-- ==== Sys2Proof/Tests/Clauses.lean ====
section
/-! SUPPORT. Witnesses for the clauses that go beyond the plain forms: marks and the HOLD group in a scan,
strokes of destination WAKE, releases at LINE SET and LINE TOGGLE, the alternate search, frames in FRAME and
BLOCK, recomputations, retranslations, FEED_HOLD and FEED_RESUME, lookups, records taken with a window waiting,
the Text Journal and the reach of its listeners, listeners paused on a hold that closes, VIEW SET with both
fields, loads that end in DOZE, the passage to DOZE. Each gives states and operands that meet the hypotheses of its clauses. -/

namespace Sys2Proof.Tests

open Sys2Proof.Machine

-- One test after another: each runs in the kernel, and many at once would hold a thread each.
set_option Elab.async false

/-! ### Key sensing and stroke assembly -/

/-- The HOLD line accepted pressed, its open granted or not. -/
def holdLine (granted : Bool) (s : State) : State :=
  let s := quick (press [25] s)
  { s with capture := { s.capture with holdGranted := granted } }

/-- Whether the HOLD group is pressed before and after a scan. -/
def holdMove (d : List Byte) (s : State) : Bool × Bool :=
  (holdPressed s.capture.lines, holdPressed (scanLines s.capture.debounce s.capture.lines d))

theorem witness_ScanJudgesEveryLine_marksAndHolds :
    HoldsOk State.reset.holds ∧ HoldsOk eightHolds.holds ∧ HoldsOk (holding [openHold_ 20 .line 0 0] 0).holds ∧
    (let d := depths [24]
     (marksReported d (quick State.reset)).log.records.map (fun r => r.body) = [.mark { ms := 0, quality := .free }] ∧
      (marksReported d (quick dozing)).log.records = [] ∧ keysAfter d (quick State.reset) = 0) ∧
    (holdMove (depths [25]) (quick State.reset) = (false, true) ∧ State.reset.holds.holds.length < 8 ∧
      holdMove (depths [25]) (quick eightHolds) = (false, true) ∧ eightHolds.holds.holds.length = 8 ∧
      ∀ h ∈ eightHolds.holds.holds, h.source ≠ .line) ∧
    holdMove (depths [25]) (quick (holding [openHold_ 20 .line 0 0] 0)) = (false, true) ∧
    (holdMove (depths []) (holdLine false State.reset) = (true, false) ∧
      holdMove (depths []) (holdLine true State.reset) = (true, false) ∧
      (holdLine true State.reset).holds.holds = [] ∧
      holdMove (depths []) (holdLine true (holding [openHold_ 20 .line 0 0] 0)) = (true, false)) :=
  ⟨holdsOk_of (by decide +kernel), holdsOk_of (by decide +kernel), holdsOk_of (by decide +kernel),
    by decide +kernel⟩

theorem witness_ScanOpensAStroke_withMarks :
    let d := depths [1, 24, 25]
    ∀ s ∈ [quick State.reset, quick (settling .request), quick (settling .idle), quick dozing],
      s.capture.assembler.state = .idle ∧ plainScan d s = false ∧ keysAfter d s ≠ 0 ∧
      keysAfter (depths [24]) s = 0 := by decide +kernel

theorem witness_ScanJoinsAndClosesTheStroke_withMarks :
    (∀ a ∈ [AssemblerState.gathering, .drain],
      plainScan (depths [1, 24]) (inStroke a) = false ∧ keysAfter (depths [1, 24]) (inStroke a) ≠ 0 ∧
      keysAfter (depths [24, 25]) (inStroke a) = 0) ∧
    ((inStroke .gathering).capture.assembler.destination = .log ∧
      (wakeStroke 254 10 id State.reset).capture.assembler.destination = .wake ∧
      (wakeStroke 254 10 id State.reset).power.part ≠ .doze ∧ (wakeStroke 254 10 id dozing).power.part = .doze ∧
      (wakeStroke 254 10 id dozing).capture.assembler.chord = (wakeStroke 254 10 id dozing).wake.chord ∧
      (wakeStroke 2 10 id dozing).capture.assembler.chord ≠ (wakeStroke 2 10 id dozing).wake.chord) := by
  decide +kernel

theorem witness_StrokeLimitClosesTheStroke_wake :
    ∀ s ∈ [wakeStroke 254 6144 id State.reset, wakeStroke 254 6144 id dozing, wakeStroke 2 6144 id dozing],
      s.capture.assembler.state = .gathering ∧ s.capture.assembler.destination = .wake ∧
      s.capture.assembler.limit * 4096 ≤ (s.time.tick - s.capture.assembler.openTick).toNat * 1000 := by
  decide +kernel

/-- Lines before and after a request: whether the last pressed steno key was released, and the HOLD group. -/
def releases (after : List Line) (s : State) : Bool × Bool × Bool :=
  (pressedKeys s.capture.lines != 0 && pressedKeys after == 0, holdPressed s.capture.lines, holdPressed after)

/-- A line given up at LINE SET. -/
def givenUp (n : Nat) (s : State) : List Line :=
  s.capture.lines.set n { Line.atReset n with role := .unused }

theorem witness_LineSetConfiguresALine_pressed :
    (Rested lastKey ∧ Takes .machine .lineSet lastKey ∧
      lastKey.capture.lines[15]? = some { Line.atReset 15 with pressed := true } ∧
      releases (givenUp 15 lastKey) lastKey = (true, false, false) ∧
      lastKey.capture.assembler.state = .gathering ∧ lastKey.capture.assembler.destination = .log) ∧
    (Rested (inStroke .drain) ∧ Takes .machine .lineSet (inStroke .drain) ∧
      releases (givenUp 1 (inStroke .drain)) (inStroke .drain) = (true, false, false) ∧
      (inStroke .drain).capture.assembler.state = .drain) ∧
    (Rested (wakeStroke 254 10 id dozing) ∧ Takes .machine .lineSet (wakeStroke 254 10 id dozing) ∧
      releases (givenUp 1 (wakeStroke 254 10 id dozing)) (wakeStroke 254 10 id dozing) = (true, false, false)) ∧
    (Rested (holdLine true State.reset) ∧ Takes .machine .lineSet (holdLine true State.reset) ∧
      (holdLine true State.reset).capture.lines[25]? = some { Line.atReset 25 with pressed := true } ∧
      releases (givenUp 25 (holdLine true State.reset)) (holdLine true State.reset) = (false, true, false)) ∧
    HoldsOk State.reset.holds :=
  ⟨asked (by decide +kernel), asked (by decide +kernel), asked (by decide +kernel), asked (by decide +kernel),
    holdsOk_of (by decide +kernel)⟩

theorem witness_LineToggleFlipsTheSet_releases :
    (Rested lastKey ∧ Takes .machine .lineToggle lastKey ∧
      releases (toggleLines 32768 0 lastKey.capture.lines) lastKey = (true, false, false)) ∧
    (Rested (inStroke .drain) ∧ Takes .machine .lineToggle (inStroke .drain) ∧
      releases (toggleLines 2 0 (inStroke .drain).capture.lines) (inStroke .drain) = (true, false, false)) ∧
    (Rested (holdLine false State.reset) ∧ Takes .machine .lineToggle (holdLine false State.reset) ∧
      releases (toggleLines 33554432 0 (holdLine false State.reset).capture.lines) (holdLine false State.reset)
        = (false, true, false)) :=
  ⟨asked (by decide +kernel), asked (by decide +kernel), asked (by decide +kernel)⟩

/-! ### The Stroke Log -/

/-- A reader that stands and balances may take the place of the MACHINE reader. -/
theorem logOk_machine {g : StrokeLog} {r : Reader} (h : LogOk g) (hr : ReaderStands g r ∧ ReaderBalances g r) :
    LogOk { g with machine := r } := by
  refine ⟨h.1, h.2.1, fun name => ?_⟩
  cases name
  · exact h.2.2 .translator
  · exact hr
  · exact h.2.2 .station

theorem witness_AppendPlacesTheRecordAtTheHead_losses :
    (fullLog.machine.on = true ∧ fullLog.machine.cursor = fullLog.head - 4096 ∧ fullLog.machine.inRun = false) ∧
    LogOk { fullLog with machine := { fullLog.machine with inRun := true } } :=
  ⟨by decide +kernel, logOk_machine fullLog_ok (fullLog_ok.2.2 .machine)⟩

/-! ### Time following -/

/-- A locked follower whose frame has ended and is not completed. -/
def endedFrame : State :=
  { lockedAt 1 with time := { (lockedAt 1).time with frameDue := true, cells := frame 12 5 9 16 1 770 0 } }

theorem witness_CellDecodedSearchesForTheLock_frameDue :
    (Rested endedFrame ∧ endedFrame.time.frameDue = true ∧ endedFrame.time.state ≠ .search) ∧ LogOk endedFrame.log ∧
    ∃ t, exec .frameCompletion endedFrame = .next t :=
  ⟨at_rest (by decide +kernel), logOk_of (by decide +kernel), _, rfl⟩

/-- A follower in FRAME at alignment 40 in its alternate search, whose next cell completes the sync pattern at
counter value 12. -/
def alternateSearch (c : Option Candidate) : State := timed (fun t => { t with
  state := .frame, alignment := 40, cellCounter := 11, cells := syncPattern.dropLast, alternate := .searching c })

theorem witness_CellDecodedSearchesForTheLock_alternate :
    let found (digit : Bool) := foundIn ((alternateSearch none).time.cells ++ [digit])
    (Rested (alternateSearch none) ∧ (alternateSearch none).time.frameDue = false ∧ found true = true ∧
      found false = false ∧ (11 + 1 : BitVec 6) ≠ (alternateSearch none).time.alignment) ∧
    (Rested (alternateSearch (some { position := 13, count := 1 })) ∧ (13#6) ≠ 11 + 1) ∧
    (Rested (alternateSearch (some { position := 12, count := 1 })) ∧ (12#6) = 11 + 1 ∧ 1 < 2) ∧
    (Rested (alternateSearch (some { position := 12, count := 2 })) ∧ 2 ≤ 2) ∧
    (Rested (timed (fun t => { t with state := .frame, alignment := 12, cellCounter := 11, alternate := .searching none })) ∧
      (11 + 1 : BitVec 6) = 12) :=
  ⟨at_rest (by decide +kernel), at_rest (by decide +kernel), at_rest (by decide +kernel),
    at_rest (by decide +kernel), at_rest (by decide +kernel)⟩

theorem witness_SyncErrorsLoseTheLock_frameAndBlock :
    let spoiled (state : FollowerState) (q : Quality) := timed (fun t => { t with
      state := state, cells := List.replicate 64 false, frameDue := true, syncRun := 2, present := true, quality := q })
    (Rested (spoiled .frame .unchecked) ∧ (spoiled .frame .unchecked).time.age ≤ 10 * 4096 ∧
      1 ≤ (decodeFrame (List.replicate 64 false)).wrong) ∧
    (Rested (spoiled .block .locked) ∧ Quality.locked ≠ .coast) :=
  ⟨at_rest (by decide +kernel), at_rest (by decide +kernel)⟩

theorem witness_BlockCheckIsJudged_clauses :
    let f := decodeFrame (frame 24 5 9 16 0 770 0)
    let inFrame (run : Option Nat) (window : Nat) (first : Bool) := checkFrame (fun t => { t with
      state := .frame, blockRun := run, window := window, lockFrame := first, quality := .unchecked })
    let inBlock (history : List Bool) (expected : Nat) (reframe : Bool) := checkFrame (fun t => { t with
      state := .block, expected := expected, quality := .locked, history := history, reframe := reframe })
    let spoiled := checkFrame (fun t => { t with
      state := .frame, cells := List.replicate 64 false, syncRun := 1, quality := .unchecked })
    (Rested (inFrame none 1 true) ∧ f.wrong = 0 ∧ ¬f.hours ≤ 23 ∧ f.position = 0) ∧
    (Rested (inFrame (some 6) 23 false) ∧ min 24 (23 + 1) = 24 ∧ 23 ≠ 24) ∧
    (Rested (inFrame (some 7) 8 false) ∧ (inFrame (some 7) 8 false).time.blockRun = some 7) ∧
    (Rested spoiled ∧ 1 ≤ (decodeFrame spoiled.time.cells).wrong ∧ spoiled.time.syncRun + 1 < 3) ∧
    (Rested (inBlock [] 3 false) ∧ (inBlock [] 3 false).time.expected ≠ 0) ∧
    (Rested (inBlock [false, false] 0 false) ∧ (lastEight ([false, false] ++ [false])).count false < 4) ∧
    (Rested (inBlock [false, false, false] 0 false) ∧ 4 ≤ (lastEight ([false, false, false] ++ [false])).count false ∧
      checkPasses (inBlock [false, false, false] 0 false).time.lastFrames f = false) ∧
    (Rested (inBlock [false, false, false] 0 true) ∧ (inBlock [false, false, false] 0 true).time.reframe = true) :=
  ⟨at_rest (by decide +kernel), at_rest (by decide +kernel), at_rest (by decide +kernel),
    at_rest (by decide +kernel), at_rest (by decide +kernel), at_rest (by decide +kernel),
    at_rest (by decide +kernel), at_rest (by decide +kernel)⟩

==

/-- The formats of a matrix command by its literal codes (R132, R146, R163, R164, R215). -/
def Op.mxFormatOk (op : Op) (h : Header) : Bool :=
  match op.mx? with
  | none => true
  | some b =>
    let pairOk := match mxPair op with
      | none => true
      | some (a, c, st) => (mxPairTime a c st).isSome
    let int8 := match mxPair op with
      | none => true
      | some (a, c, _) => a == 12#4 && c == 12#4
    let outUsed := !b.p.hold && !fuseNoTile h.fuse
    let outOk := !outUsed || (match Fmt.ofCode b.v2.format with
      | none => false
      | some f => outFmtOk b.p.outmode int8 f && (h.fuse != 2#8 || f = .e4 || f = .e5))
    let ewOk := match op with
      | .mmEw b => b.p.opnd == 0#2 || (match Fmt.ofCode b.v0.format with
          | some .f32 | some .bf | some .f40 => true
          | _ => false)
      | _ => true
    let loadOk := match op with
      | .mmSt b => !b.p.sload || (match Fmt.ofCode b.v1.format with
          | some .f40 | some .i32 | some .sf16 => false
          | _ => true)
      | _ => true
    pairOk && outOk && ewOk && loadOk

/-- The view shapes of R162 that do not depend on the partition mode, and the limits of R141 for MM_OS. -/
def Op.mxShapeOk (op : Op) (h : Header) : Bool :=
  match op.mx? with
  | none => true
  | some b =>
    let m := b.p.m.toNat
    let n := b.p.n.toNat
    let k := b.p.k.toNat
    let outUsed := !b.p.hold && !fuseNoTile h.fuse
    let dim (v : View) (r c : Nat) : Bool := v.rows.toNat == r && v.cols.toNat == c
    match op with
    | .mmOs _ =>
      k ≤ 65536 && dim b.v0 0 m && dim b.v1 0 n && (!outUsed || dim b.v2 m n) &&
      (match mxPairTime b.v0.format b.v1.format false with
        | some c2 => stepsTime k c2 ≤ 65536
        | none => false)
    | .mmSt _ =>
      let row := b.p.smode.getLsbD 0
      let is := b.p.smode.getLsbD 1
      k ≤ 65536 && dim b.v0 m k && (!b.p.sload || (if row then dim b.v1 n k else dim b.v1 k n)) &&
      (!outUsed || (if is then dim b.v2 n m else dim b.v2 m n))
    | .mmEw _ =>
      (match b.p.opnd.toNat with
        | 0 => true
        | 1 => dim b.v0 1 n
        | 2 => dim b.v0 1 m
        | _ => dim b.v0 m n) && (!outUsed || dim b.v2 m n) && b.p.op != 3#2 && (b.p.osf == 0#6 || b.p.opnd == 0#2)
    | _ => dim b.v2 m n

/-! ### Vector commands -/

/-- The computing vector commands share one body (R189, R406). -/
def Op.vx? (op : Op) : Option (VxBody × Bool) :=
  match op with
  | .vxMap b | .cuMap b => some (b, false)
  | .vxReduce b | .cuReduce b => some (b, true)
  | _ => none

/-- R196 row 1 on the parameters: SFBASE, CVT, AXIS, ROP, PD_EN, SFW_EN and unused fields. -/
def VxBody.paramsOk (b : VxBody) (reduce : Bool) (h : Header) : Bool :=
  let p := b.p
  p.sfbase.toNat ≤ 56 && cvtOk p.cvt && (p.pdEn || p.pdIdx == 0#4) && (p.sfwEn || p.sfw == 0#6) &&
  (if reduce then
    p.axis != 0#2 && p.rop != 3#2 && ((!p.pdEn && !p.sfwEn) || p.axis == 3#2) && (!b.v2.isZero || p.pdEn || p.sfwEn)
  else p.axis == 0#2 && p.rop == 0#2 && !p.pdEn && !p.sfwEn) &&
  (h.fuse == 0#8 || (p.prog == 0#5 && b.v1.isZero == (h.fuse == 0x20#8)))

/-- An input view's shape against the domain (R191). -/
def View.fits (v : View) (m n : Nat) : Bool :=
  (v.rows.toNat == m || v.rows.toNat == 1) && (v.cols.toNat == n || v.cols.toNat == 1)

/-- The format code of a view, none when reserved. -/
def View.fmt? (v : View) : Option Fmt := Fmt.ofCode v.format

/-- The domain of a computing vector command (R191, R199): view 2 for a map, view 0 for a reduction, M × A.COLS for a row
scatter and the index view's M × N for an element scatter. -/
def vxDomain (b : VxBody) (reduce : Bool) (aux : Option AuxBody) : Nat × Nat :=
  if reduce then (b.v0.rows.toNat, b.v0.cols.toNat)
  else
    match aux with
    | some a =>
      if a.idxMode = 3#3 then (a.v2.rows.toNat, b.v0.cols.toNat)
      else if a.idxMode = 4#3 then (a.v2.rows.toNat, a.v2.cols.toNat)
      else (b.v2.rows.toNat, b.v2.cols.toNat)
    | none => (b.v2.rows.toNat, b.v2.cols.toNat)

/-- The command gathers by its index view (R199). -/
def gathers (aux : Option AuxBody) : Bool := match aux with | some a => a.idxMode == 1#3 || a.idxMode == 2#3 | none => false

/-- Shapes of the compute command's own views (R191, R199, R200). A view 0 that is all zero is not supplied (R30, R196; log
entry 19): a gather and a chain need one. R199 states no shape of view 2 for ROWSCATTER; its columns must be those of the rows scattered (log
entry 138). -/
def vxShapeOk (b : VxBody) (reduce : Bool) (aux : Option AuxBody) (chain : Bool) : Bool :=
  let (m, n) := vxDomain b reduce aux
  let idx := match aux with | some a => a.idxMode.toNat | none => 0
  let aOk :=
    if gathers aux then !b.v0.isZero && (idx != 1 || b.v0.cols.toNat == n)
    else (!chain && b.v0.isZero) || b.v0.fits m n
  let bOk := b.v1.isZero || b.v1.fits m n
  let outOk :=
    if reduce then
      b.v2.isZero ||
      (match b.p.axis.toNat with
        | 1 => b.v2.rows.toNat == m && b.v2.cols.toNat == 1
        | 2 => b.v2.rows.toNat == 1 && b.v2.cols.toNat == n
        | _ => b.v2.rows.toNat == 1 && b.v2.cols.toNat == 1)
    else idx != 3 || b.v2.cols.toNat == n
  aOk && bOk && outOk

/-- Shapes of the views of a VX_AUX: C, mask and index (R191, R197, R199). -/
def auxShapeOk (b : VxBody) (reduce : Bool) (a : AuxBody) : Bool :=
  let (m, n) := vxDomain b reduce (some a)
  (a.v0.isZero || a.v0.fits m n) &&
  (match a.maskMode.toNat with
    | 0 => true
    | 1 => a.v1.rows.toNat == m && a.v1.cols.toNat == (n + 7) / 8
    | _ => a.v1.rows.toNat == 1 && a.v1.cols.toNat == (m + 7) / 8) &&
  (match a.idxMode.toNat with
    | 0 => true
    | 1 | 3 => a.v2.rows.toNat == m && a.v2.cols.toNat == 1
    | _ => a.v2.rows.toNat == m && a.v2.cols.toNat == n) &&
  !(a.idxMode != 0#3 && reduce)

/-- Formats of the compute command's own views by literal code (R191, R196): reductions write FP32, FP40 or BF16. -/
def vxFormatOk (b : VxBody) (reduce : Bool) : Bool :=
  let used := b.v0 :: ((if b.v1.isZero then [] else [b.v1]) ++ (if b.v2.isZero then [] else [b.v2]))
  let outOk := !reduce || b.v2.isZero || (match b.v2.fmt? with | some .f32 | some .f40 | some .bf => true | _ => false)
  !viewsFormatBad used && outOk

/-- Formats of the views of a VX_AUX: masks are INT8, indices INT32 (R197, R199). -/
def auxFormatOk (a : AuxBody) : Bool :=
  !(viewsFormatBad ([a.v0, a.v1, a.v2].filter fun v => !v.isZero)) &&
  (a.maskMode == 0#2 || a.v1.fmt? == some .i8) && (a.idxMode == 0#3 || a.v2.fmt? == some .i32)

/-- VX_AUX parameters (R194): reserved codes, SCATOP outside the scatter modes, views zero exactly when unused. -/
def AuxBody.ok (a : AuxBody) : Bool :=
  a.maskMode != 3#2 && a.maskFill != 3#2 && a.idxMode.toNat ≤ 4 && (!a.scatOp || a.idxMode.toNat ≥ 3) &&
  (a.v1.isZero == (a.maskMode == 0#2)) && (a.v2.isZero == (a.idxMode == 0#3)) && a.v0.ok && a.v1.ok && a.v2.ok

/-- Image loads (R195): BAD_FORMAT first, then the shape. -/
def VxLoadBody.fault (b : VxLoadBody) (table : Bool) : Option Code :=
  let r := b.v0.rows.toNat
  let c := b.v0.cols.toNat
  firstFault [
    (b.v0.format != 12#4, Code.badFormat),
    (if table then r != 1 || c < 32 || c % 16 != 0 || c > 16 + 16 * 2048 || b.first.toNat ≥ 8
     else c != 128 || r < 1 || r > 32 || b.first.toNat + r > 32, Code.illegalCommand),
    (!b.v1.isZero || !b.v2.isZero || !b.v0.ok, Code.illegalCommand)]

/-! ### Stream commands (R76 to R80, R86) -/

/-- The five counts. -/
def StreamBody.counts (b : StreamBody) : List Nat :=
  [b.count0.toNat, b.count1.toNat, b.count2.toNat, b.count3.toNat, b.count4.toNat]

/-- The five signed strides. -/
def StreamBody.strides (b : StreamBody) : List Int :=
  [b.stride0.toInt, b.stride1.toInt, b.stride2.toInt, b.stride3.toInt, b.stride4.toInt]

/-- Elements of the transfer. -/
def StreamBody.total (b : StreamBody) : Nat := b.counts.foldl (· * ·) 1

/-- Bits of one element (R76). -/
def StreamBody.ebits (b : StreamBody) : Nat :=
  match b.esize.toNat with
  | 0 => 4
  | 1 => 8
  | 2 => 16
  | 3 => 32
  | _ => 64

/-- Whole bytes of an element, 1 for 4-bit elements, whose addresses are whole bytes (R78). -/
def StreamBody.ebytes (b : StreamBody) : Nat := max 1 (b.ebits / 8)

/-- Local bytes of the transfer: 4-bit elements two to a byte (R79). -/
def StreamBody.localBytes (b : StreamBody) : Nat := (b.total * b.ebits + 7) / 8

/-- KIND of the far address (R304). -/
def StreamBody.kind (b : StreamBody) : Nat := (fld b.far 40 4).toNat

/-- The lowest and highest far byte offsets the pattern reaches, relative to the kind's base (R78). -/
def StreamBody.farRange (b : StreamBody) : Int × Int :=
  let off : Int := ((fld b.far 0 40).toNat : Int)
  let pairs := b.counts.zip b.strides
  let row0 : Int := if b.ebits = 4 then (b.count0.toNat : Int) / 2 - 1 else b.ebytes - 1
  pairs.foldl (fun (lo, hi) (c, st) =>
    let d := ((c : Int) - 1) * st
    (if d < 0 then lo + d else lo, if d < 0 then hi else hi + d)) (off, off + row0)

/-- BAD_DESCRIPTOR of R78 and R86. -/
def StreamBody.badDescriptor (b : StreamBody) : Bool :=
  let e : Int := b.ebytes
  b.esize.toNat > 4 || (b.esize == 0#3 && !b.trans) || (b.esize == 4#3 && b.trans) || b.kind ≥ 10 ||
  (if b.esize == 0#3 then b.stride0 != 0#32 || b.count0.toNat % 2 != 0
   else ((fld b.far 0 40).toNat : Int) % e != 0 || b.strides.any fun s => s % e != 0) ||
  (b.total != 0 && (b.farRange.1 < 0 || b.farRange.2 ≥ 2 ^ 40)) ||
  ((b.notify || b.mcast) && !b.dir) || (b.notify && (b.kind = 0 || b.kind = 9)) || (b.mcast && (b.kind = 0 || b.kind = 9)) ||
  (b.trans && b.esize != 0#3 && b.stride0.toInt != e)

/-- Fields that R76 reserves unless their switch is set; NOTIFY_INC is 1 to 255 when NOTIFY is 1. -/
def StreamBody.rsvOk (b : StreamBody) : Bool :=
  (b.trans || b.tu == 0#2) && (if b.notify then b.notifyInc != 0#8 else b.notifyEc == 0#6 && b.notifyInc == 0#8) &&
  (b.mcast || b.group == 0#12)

## Task to carry out
A word-for-word copy of the lines above from the one with "[quick State.reset, quick" through the one with "(wakeStroke 254 10 id State.reset).power.part", inclusive, is the only output wanted.

## Exercise result
    ∀ s ∈ [quick State.reset, quick (settling .request), quick (settling .idle), quick dozing],
      s.capture.assembler.state = .idle ∧ plainScan d s = false ∧ keysAfter d s ≠ 0 ∧
      keysAfter (depths [24]) s = 0 := by decide +kernel

theorem witness_ScanJoinsAndClosesTheStroke_withMarks :
    (∀ a ∈ [AssemblerState.gathering, .drain],
      plainScan (depths [1, 24]) (inStroke a) = false ∧ keysAfter (depths [1, 24]) (inStroke a) ≠ 0 ∧
      keysAfter (depths [24, 25]) (inStroke a) = 0) ∧
    ((inStroke .gathering).capture.assembler.destination = .log ∧
      (wakeStroke 254 10 id State.reset).capture.assembler.destination = .wake ∧
      (wakeStroke 254 10 id State.reset).power.part ≠ .doze ∧ (wakeStroke 254 10 id dozing).power.part = .doze ∧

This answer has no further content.